**TASK BRIEF**: The required output is every record, reproduced exactly.

Stored data
-- ==== Sys2Proof/Word.lean ====
section
/-! DEFINITION. The value types of PSD (00_scope.md R9, R10): every register value is a 32-bit vector,
memory is an array of 8-bit bytes, an instruction names a register in five bits, and Sv32 forms physical
addresses of 34 bits (20_memory.md R106). -/

namespace Sys2Proof

/-- A 32-bit register value, address or instruction word (R10). -/
abbrev Word := BitVec 32

/-- One byte of memory (20_memory.md R103). -/
abbrev Byte := BitVec 8

/-- A register number as an instruction names it: five bits (30_encoding.md R182). -/
abbrev Reg := BitVec 5

/-- A 12-bit CSR address (30_encoding.md R189). -/
abbrev CsrAddr := BitVec 12

/-- A physical address as translation forms it: 34 bits (20_memory.md R106, R137). -/
abbrev PAddr := BitVec 34

end Sys2Proof
end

**THE ANSWER**:
-- ==== Sys2Proof/Word.lean ====
section
/-! DEFINITION. The value types of PSD (00_scope.md R9, R10): every register value is a 32-bit vector,
memory is an array of 8-bit bytes, an instruction names a register in five bits, and Sv32 forms physical
addresses of 34 bits (20_memory.md R106). -/

namespace Sys2Proof

/-- A 32-bit register value, address or instruction word (R10). -/
abbrev Word := BitVec 32

/-- One byte of memory (20_memory.md R103). -/
abbrev Byte := BitVec 8

/-- A register number as an instruction names it: five bits (30_encoding.md R182). -/
abbrev Reg := BitVec 5

/-- A 12-bit CSR address (30_encoding.md R189). -/
abbrev CsrAddr := BitVec 12

/-- A physical address as translation forms it: 34 bits (20_memory.md R106, R137). -/
abbrev PAddr := BitVec 34

end Sys2Proof
end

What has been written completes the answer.